In this paper, the author proposes a single-shot general object detector, called RefineDet which combines the advantages of both methods. Although doing twice regression and classification, RefineDet doesn’t process every ROI separately, so the author temporarily calls it 1.5-stage approach.
Architecture
RefineDet uses two inter-connected moudles, namely, the anchor refinement module (ARM) and the object detection module (ODM).
Like one-stage approach, RefineDet produces a fixed number of even distributed anchors as the initialization. Considering there is no object in the most anchors, this kind of methods have the problem about class imbalance and low accuracy. ARM makes an alleviation by (1) filtering out negative anchors to reduce search space for the classifier, and (2) coarsely adjusting the locations and sizes of anchors to provide better initialization for the subsequent regressor.
ODM takes the refined hard negative and refined positive anchors as the input from the ARM to further improve the regression accuracy and predict multi-class label. Two-step cascaded regression is more accurate than one-step way in some challenging scenarios, especially for the small objects.
TCB (transfer connection block) transfer the features in the ARM to predict locations, sizes and class labels of objects in the ODM. TCB adds the high-level features to the transferred features in the element-wise way and use the deconvolution operation to match the dimension, different from FPN which just using upsample.
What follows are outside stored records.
/-! ### `setOwn` -/

@[simp] theorem State.setOwn_pending (s : State) (i : Nat) (b : Bool) : (s.setOwn i b).pending = s.pending := rfl
@[simp] theorem State.setOwn_tk (s : State) (i : Nat) (b : Bool) : (s.setOwn i b).tk = s.tk := rfl
@[simp] theorem State.setOwn_nextJid (s : State) (i : Nat) (b : Bool) : (s.setOwn i b).nextJid = s.nextJid := rfl
@[simp] theorem State.setOwn_regs (s : State) (i : Nat) (b : Bool) : (s.setOwn i b).regs = s.regs := rfl
@[simp] theorem State.setOwn_dev (s : State) (i : Nat) (b : Bool) : (s.setOwn i b).dev = s.dev := rfl
@[simp] theorem State.setOwn_host (s : State) (i : Nat) (b : Bool) : (s.setOwn i b).host = s.host := rfl
@[simp] theorem State.setOwn_site (s : State) (i : Nat) (b : Bool) : (s.setOwn i b).site = s.site := rfl
@[simp] theorem State.setOwn_mbox (s : State) (i : Nat) (b : Bool) : (s.setOwn i b).mbox = s.mbox := rfl
@[simp] theorem State.setOwn_mbReq (s : State) (i : Nat) (b : Bool) : (s.setOwn i b).mbReq = s.mbReq := rfl
@[simp] theorem State.setOwn_mbGone (s : State) (i : Nat) (b : Bool) : (s.setOwn i b).mbGone = s.mbGone := rfl
@[simp] theorem State.setOwn_mbMark (s : State) (i : Nat) (b : Bool) : (s.setOwn i b).mbMark = s.mbMark := rfl
@[simp] theorem State.setOwn_poolErr (s : State) (i : Nat) (b : Bool) : (s.setOwn i b).poolErr = s.poolErr := rfl
@[simp] theorem State.setOwn_dramErr (s : State) (i : Nat) (b : Bool) : (s.setOwn i b).dramErr = s.dramErr := rfl
@[simp] theorem State.setOwn_rowCorr (s : State) (i : Nat) (b : Bool) : (s.setOwn i b).rowCorr = s.rowCorr := rfl
@[simp] theorem State.setOwn_dieSeen (s : State) (i : Nat) (b : Bool) : (s.setOwn i b).dieSeen = s.dieSeen := rfl
@[simp] theorem State.setOwn_rings (s : State) (i : Nat) (b : Bool) : (s.setOwn i b).rings = s.rings := rfl
@[simp] theorem State.setOwn_cqs (s : State) (i : Nat) (b : Bool) : (s.setOwn i b).cqs = s.cqs := rfl
@[simp] theorem State.setOwn_evRing (s : State) (i : Nat) (b : Bool) : (s.setOwn i b).evRing = s.evRing := rfl
@[simp] theorem State.setOwn_evSeq (s : State) (i : Nat) (b : Bool) : (s.setOwn i b).evSeq = s.evSeq := rfl
@[simp] theorem State.setOwn_evLost (s : State) (i : Nat) (b : Bool) : (s.setOwn i b).evLost = s.evLost := rfl
@[simp] theorem State.setOwn_cursors (s : State) (i : Nat) (b : Bool) : (s.setOwn i b).cursors = s.cursors := rfl
@[simp] theorem State.setOwn_feat (s : State) (i : Nat) (b : Bool) : (s.setOwn i b).feat = s.feat := rfl
@[simp] theorem State.setOwn_helloDone (s : State) (i : Nat) (b : Bool) : (s.setOwn i b).helloDone = s.helloDone := rfl
@[simp] theorem State.setOwn_hostWait (s : State) (i : Nat) (b : Bool) : (s.setOwn i b).hostWait = s.hostWait := rfl
@[simp] theorem State.setOwn_d3 (s : State) (i : Nat) (b : Bool) : (s.setOwn i b).d3 = s.d3 := rfl
@[simp] theorem State.setOwn_readData (s : State) (i : Nat) (b : Bool) : (s.setOwn i b).readData = s.readData := rfl
@[simp] theorem State.setOwn_groups (s : State) (i : Nat) (b : Bool) : (s.setOwn i b).groups = s.groups := rfl
@[simp] theorem State.setOwn_jobs (s : State) (i : Nat) (b : Bool) : (s.setOwn i b).jobs = s.jobs := rfl
@[simp] theorem State.setOwn_rounds (s : State) (i : Nat) (b : Bool) : (s.setOwn i b).rounds = s.rounds := rfl
@[simp] theorem State.setOwn_acc (s : State) (i : Nat) (b : Bool) : (s.setOwn i b).acc = s.acc := rfl
@[simp] theorem State.setOwn_accErr (s : State) (i : Nat) (b : Bool) : (s.setOwn i b).accErr = s.accErr := rfl
@[simp] theorem State.setOwn_grp (s : State) (i : Nat) (b : Bool) : (s.setOwn i b).grp = s.grp := rfl
@[simp] theorem State.setOwn_jets (s : State) (i : Nat) (b : Bool) : (s.setOwn i b).jets = s.jets := rfl
@[simp] theorem State.setOwn_engines (s : State) (i : Nat) (b : Bool) : (s.setOwn i b).engines = s.engines := rfl
@[simp] theorem State.setOwn_mon (s : State) (i : Nat) (b : Bool) : (s.setOwn i b).mon = s.mon := rfl
@[simp] theorem State.setOwn_weirQ (s : State) (i : Nat) (b : Bool) : (s.setOwn i b).weirQ = s.weirQ := rfl
@[simp] theorem State.setOwn_weirSeq (s : State) (i : Nat) (b : Bool) : (s.setOwn i b).weirSeq = s.weirSeq := rfl
@[simp] theorem State.setOwn_haloQ (s : State) (i : Nat) (b : Bool) : (s.setOwn i b).haloQ = s.haloQ := rfl
@[simp] theorem State.setOwn_profiles (s : State) (i : Nat) (b : Bool) : (s.setOwn i b).profiles = s.profiles := rfl
@[simp] theorem State.setOwn_allocs (s : State) (i : Nat) (b : Bool) : (s.setOwn i b).allocs = s.allocs := rfl
@[simp] theorem State.setOwn_plans (s : State) (i : Nat) (b : Bool) : (s.setOwn i b).plans = s.plans := rfl
@[simp] theorem State.setOwn_grants (s : State) (i : Nat) (b : Bool) : (s.setOwn i b).grants = s.grants := rfl
@[simp] theorem State.setOwn_fillDue (s : State) (i : Nat) (b : Bool) : (s.setOwn i b).fillDue = s.fillDue := rfl
@[simp] theorem State.setOwn_holders (s : State) (i : Nat) (b : Bool) : (s.setOwn i b).holders = s.holders := rfl
@[simp] theorem State.setOwn_ppsWait (s : State) (i : Nat) (b : Bool) : (s.setOwn i b).ppsWait = s.ppsWait := rfl
@[simp] theorem State.setOwn_mbRun (s : State) (i : Nat) (b : Bool) : (s.setOwn i b).mbRun = s.mbRun := rfl
@[simp] theorem State.setOwn_casc (s : State) (i : Nat) (b : Bool) : (s.setOwn i b).casc = s.casc := rfl
@[simp] theorem State.setOwn_leaving (s : State) (i : Nat) (b : Bool) : (s.setOwn i b).leaving = s.leaving := rfl
@[simp] theorem State.setOwn_neigh (s : State) (i : Nat) (b : Bool) : (s.setOwn i b).neigh = s.neigh := rfl
@[simp] theorem State.setOwn_gop (s : State) (i : Nat) (b : Bool) : (s.setOwn i b).gop = s.gop := rfl
@[simp] theorem State.setOwn_holdPost (s : State) (i : Nat) (b : Bool) : (s.setOwn i b).holdPost = s.holdPost := rfl
@[simp] theorem State.setOwn_linkOut (s : State) (i : Nat) (b : Bool) : (s.setOwn i b).linkOut = s.linkOut := rfl
@[simp] theorem State.setOwn_ports (s : State) (i : Nat) (b : Bool) : (s.setOwn i b).ports = s.ports := rfl
@[simp] theorem State.setOwn_flows (s : State) (i : Nat) (b : Bool) : (s.setOwn i b).flows = s.flows := rfl
@[simp] theorem State.setOwn_grids (s : State) (i : Nat) (b : Bool) : (s.setOwn i b).grids = s.grids := rfl
@[simp] theorem State.setOwn_slew (s : State) (i : Nat) (b : Bool) : (s.setOwn i b).slew = s.slew := rfl
@[simp] theorem State.setOwn_tickCfg (s : State) (i : Nat) (b : Bool) : (s.setOwn i b).tickCfg = s.tickCfg := rfl
@[simp] theorem State.setOwn_holdoverDone (s : State) (i : Nat) (b : Bool) : (s.setOwn i b).holdoverDone = s.holdoverDone := rfl
@[simp] theorem State.setOwn_onceLocked (s : State) (i : Nat) (b : Bool) : (s.setOwn i b).onceLocked = s.onceLocked := rfl
@[simp] theorem State.setOwn_ppsPulse (s : State) (i : Nat) (b : Bool) : (s.setOwn i b).ppsPulse = s.ppsPulse := rfl
@[simp] theorem State.setOwn_lastSlot (s : State) (i : Nat) (b : Bool) : (s.setOwn i b).lastSlot = s.lastSlot := rfl
@[simp] theorem State.setOwn_uCap (s : State) (i : Nat) (b : Bool) : (s.setOwn i b).uCap = s.uCap := rfl
@[simp] theorem State.setOwn_uCut (s : State) (i : Nat) (b : Bool) : (s.setOwn i b).uCut = s.uCut := rfl
@[simp] theorem State.setOwn_credit (s : State) (i : Nat) (b : Bool) : (s.setOwn i b).credit = s.credit := rfl
@[simp] theorem State.setOwn_stallDue (s : State) (i : Nat) (b : Bool) : (s.setOwn i b).stallDue = s.stallDue := rfl
@[simp] theorem State.setOwn_pwrAlert (s : State) (i : Nat) (b : Bool) : (s.setOwn i b).pwrAlert = s.pwrAlert := rfl
@[simp] theorem State.setOwn_perst (s : State) (i : Nat) (b : Bool) : (s.setOwn i b).perst = s.perst := rfl
@[simp] theorem State.setOwn_tripped (s : State) (i : Nat) (b : Bool) : (s.setOwn i b).tripped = s.tripped := rfl
@[simp] theorem State.setOwn_switchOpen (s : State) (i : Nat) (b : Bool) : (s.setOwn i b).switchOpen = s.switchOpen := rfl
@[simp] theorem State.setOwn_powerGood (s : State) (i : Nat) (b : Bool) : (s.setOwn i b).powerGood = s.powerGood := rfl
@[simp] theorem State.setOwn_snapshotBegun (s : State) (i : Nat) (b : Bool) : (s.setOwn i b).snapshotBegun = s.snapshotBegun := rfl
@[simp] theorem State.setOwn_dispatchHeld (s : State) (i : Nat) (b : Bool) : (s.setOwn i b).dispatchHeld = s.dispatchHeld := rfl
@[simp] theorem State.setOwn_overSample (s : State) (i : Nat) (b : Bool) : (s.setOwn i b).overSample = s.overSample := rfl
@[simp] theorem State.setOwn_tripNow (s : State) (i : Nat) (b : Bool) : (s.setOwn i b).tripNow = s.tripNow := rfl
@[simp] theorem State.setOwn_tripStays (s : State) (i : Nat) (b : Bool) : (s.setOwn i b).tripStays = s.tripStays := rfl
@[simp] theorem State.setOwn_lastVolt (s : State) (i : Nat) (b : Bool) : (s.setOwn i b).lastVolt = s.lastVolt := rfl
@[simp] theorem State.setOwn_lmap (s : State) (i : Nat) (b : Bool) : (s.setOwn i b).lmap = s.lmap := rfl
@[simp] theorem State.setOwn_jmap (s : State) (i : Nat) (b : Bool) : (s.setOwn i b).jmap = s.jmap := rfl
@[simp] theorem State.setOwn_emap (s : State) (i : Nat) (b : Bool) : (s.setOwn i b).emap = s.emap := rfl
@[simp] theorem State.setOwn_suspects (s : State) (i : Nat) (b : Bool) : (s.setOwn i b).suspects = s.suspects := rfl
@[simp] theorem State.setOwn_spareCols (s : State) (i : Nat) (b : Bool) : (s.setOwn i b).spareCols = s.spareCols := rfl
@[simp] theorem State.setOwn_failing (s : State) (i : Nat) (b : Bool) : (s.setOwn i b).failing = s.failing := rfl
@[simp] theorem State.setOwn_bistNext (s : State) (i : Nat) (b : Bool) : (s.setOwn i b).bistNext = s.bistNext := rfl
@[simp] theorem State.setOwn_bistWave (s : State) (i : Nat) (b : Bool) : (s.setOwn i b).bistWave = s.bistWave := rfl
@[simp] theorem State.setOwn_upSince (s : State) (i : Nat) (b : Bool) : (s.setOwn i b).upSince = s.upSince := rfl
@[simp] theorem State.setOwn_readyAt (s : State) (i : Nat) (b : Bool) : (s.setOwn i b).readyAt = s.readyAt := rfl
@[simp] theorem State.setOwn_cold (s : State) (i : Nat) (b : Bool) : (s.setOwn i b).cold = s.cold := rfl
@[simp] theorem State.setOwn_resetting (s : State) (i : Nat) (b : Bool) : (s.setOwn i b).resetting = s.resetting := rfl
@[simp] theorem State.setOwn_dieLog (s : State) (i : Nat) (b : Bool) : (s.setOwn i b).dieLog = s.dieLog := rfl
@[simp] theorem State.setOwn_flashPend (s : State) (i : Nat) (b : Bool) : (s.setOwn i b).flashPend = s.flashPend := rfl
@[simp] theorem State.setOwn_flashLog (s : State) (i : Nat) (b : Bool) : (s.setOwn i b).flashLog = s.flashLog := rfl
@[simp] theorem State.setOwn_blockErases (s : State) (i : Nat) (b : Bool) : (s.setOwn i b).blockErases = s.blockErases := rfl
@[simp] theorem State.setOwn_worn (s : State) (i : Nat) (b : Bool) : (s.setOwn i b).worn = s.worn := rfl
@[simp] theorem State.setOwn_life (s : State) (i : Nat) (b : Bool) : (s.setOwn i b).life = s.life := rfl
@[simp] theorem State.setOwn_copies (s : State) (i : Nat) (b : Bool) : (s.setOwn i b).copies = s.copies := rfl
@[simp] theorem State.setOwn_sensors (s : State) (i : Nat) (b : Bool) : (s.setOwn i b).sensors = s.sensors := rfl
@[simp] theorem State.setOwn_slotA (s : State) (i : Nat) (b : Bool) : (s.setOwn i b).slotA = s.slotA := rfl
@[simp] theorem State.setOwn_slotB (s : State) (i : Nat) (b : Bool) : (s.setOwn i b).slotB = s.slotB := rfl
@[simp] theorem State.setOwn_staged (s : State) (i : Nat) (b : Bool) : (s.setOwn i b).staged = s.staged := rfl
@[simp] theorem State.setOwn_trialRun (s : State) (i : Nat) (b : Bool) : (s.setOwn i b).trialRun = s.trialRun := rfl
@[simp] theorem State.setOwn_fuse (s : State) (i : Nat) (b : Bool) : (s.setOwn i b).fuse = s.fuse := rfl
@[simp] theorem State.setOwn_reruns (s : State) (i : Nat) (b : Bool) : (s.setOwn i b).reruns = s.reruns := rfl
@[simp] theorem State.setOwn_bar4 (s : State) (i : Nat) (b : Bool) : (s.setOwn i b).bar4 = s.bar4 := rfl
@[simp] theorem State.setOwn_draws (s : State) (i : Nat) (b : Bool) : (s.setOwn i b).draws = s.draws := rfl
Feature fusion can improve detection accuracy.
Four different layers are used for prediction. High resolution map makes the detector “seeing” small objects clearly, and low resolution map, containing high level semantic information is better for detecting big objects.
Loss Function
The binary classification loss Lb is the cross-entropy/log loss over two classes (object vs. not object). The multi-class classification loss Lm is the softmax loss over multiple classes confidences. The smooth L1 loss is used as the regression loss Lr.